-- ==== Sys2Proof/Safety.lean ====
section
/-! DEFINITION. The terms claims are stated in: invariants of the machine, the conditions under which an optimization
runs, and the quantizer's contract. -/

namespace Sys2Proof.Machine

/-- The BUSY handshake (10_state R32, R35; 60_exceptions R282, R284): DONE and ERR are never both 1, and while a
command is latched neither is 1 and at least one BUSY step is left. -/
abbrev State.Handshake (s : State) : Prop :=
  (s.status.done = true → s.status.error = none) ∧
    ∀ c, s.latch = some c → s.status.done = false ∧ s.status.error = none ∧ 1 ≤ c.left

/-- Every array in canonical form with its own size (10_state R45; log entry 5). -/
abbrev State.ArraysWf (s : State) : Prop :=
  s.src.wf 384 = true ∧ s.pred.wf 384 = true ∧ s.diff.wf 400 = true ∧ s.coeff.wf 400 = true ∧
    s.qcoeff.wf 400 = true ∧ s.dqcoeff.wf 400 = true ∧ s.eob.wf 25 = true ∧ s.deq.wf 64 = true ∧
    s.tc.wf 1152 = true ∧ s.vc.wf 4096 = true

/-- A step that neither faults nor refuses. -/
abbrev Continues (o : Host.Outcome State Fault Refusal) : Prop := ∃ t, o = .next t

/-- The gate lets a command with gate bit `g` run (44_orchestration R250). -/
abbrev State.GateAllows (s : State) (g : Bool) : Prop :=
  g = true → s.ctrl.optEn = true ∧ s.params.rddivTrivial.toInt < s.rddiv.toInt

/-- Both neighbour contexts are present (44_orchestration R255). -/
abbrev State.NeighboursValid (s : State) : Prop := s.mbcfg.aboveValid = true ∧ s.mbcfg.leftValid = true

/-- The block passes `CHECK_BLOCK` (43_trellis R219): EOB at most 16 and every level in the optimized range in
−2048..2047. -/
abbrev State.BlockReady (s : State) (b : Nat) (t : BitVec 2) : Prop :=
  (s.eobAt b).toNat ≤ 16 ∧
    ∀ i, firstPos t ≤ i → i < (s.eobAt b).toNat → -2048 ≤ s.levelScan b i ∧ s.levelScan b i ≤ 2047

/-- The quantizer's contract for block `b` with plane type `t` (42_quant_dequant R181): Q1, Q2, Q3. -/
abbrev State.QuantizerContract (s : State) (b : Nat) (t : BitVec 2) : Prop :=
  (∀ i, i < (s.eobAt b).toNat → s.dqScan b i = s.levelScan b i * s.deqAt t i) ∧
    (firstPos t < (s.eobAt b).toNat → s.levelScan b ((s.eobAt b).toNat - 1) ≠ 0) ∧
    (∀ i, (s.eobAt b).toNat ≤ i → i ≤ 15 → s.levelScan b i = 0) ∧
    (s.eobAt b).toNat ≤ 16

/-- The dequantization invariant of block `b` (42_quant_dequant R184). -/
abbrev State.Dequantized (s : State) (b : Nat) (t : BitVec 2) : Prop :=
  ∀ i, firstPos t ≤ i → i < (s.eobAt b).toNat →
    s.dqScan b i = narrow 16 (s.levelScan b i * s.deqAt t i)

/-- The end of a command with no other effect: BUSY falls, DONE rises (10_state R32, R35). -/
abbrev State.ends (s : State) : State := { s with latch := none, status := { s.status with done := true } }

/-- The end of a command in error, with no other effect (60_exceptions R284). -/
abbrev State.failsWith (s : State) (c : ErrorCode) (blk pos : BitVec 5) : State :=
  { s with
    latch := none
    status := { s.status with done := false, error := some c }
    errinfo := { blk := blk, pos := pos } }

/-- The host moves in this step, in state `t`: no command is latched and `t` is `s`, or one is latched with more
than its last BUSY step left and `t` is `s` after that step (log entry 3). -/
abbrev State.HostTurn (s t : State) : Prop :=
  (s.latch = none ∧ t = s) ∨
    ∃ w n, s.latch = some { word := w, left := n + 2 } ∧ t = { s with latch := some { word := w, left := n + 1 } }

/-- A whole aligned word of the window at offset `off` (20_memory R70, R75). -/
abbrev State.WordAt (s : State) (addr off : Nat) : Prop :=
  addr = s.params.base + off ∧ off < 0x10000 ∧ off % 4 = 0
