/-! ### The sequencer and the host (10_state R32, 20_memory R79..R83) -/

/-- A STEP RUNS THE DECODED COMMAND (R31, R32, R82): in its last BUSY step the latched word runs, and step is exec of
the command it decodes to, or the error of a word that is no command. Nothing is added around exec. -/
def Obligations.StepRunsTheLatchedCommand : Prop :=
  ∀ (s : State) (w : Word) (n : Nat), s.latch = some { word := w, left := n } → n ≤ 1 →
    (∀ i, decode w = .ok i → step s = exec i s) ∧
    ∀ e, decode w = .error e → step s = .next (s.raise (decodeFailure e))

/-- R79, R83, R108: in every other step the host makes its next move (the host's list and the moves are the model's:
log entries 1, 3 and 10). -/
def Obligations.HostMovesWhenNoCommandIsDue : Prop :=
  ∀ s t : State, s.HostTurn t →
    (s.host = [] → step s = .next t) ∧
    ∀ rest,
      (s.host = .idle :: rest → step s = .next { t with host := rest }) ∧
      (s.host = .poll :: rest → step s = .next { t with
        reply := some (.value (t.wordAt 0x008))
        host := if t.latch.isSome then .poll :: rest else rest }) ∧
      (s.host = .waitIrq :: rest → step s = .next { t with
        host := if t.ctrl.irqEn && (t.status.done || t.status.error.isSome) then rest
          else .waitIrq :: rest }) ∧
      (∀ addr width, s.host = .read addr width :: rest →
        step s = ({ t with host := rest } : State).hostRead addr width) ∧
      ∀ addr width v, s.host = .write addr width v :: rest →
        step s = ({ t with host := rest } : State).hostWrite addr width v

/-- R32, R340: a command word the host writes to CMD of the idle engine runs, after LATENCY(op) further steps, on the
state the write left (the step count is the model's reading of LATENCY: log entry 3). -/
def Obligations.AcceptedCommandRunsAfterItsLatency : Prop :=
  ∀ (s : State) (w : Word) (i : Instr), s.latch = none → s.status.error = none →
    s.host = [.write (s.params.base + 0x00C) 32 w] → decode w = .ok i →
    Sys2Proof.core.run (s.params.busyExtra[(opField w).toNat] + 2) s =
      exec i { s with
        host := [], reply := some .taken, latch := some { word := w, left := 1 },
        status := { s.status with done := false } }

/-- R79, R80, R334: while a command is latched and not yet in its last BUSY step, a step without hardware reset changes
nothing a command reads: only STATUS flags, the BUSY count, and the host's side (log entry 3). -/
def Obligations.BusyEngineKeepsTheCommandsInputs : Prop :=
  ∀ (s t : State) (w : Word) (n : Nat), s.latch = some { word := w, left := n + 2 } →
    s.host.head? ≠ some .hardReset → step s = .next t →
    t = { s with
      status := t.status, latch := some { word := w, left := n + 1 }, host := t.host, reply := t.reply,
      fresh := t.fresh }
^^^^^^^^
▸ **Instructions to follow**
Please set down the full listing above, word for word.

▸ **Your response**
-- ==== Sys2Proof/Safety.lean ====
section
/-! DEFINITION. The terms claims are stated in: invariants of the machine, the conditions under which an optimization
runs, and the quantizer's contract. -/

namespace Sys2Proof.Machine

/-- The BUSY handshake (10_state R32, R35; 60_exceptions R282, R284): DONE and ERR are never both 1, and while a
command is latched neither is 1 and at least one BUSY step is left. -/
abbrev State.Handshake (s : State) : Prop :=
  (s.status.done = true → s.status.error = none) ∧
    ∀ c, s.latch = some c → s.status.done = false ∧ s.status.error = none ∧ 1 ≤ c.left

/-- Every array in canonical form with its own size (10_state R45; log entry 5). -/
abbrev State.ArraysWf (s : State) : Prop :=
  s.src.wf 384 = true ∧ s.pred.wf 384 = true ∧ s.diff.wf 400 = true ∧ s.coeff.wf 400 = true ∧
    s.qcoeff.wf 400 = true ∧ s.dqcoeff.wf 400 = true ∧ s.eob.wf 25 = true ∧ s.deq.wf 64 = true ∧
    s.tc.wf 1152 = true ∧ s.vc.wf 4096 = true

/-- A step that neither faults nor refuses. -/
abbrev Continues (o : Host.Outcome State Fault Refusal) : Prop := ∃ t, o = .next t

/-- The gate lets a command with gate bit `g` run (44_orchestration R250). -/
abbrev State.GateAllows (s : State) (g : Bool) : Prop :=
  g = true → s.ctrl.optEn = true ∧ s.params.rddivTrivial.toInt < s.rddiv.toInt

/-- Both neighbour contexts are present (44_orchestration R255). -/
abbrev State.NeighboursValid (s : State) : Prop := s.mbcfg.aboveValid = true ∧ s.mbcfg.leftValid = true

/-- The block passes `CHECK_BLOCK` (43_trellis R219): EOB at most 16 and every level in the optimized range in
−2048..2047. -/
abbrev State.BlockReady (s : State) (b : Nat) (t : BitVec 2) : Prop :=
  (s.eobAt b).toNat ≤ 16 ∧
    ∀ i, firstPos t ≤ i → i < (s.eobAt b).toNat → -2048 ≤ s.levelScan b i ∧ s.levelScan b i ≤ 2047

/-- The quantizer's contract for block `b` with plane type `t` (42_quant_dequant R181): Q1, Q2, Q3. -/
abbrev State.QuantizerContract (s : State) (b : Nat) (t : BitVec 2) : Prop :=
  (∀ i, i < (s.eobAt b).toNat → s.dqScan b i = s.levelScan b i * s.deqAt t i) ∧
    (firstPos t < (s.eobAt b).toNat → s.levelScan b ((s.eobAt b).toNat - 1) ≠ 0) ∧
    (∀ i, (s.eobAt b).toNat ≤ i → i ≤ 15 → s.levelScan b i = 0) ∧
    (s.eobAt b).toNat ≤ 16

/-- The dequantization invariant of block `b` (42_quant_dequant R184). -/
abbrev State.Dequantized (s : State) (b : Nat) (t : BitVec 2) : Prop :=
  ∀ i, firstPos t ≤ i → i < (s.eobAt b).toNat →
    s.dqScan b i = narrow 16 (s.levelScan b i * s.deqAt t i)

/-- The end of a command with no other effect: BUSY falls, DONE rises (10_state R32, R35). -/
abbrev State.ends (s : State) : State := { s with latch := none, status := { s.status with done := true } }

/-- The end of a command in error, with no other effect (60_exceptions R284). -/
abbrev State.failsWith (s : State) (c : ErrorCode) (blk pos : BitVec 5) : State :=
  { s with
    latch := none
    status := { s.status with done := false, error := some c }
    errinfo := { blk := blk, pos := pos } }

/-- The host moves in this step, in state `t`: no command is latched and `t` is `s`, or one is latched with more
than its last BUSY step left and `t` is `s` after that step (log entry 3). -/
abbrev State.HostTurn (s t : State) : Prop :=
  (s.latch = none ∧ t = s) ∨
    ∃ w n, s.latch = some { word := w, left := n + 2 } ∧ t = { s with latch := some { word := w, left := n + 1 } }

/-- A whole aligned word of the window at offset `off` (20_memory R70, R75). -/
abbrev State.WordAt (s : State) (addr off : Nat) : Prop :=
  addr = s.params.base + off ∧ off < 0x10000 ∧ off % 4 = 0
/-! ### The sequencer and the host (10_state R32, 20_memory R79..R83) -/

/-- A STEP RUNS THE DECODED COMMAND (R31, R32, R82): in its last BUSY step the latched word runs, and step is exec of
the command it decodes to, or the error of a word that is no command. Nothing is added around exec. -/
def Obligations.StepRunsTheLatchedCommand : Prop :=
  ∀ (s : State) (w : Word) (n : Nat), s.latch = some { word := w, left := n } → n ≤ 1 →
    (∀ i, decode w = .ok i → step s = exec i s) ∧
    ∀ e, decode w = .error e → step s = .next (s.raise (decodeFailure e))

/-- R79, R83, R108: in every other step the host makes its next move (the host's list and the moves are the model's:
log entries 1, 3 and 10). -/
def Obligations.HostMovesWhenNoCommandIsDue : Prop :=
  ∀ s t : State, s.HostTurn t →
    (s.host = [] → step s = .next t) ∧
    ∀ rest,
      (s.host = .idle :: rest → step s = .next { t with host := rest }) ∧
      (s.host = .poll :: rest → step s = .next { t with
        reply := some (.value (t.wordAt 0x008))
        host := if t.latch.isSome then .poll :: rest else rest }) ∧
      (s.host = .waitIrq :: rest → step s = .next { t with
        host := if t.ctrl.irqEn && (t.status.done || t.status.error.isSome) then rest
          else .waitIrq :: rest }) ∧
      (∀ addr width, s.host = .read addr width :: rest →
        step s = ({ t with host := rest } : State).hostRead addr width) ∧
      ∀ addr width v, s.host = .write addr width v :: rest →
        step s = ({ t with host := rest } : State).hostWrite addr width v

/-- R32, R340: a command word the host writes to CMD of the idle engine runs, after LATENCY(op) further steps, on the
state the write left (the step count is the model's reading of LATENCY: log entry 3). -/
def Obligations.AcceptedCommandRunsAfterItsLatency : Prop :=
  ∀ (s : State) (w : Word) (i : Instr), s.latch = none → s.status.error = none →
    s.host = [.write (s.params.base + 0x00C) 32 w] → decode w = .ok i →
    Sys2Proof.core.run (s.params.busyExtra[(opField w).toNat] + 2) s =
      exec i { s with
        host := [], reply := some .taken, latch := some { word := w, left := 1 },
        status := { s.status with done := false } }

/-- R79, R80, R334: while a command is latched and not yet in its last BUSY step, a step without hardware reset changes
nothing a command reads: only STATUS flags, the BUSY count, and the host's side (log entry 3). -/
def Obligations.BusyEngineKeepsTheCommandsInputs : Prop :=
  ∀ (s t : State) (w : Word) (n : Nat), s.latch = some { word := w, left := n + 2 } →
    s.host.head? ≠ some .hardReset → step s = .next t →
    t = { s with
      status := t.status, latch := some { word := w, left := n + 1 }, host := t.host, reply := t.reply,
      fresh := t.fresh }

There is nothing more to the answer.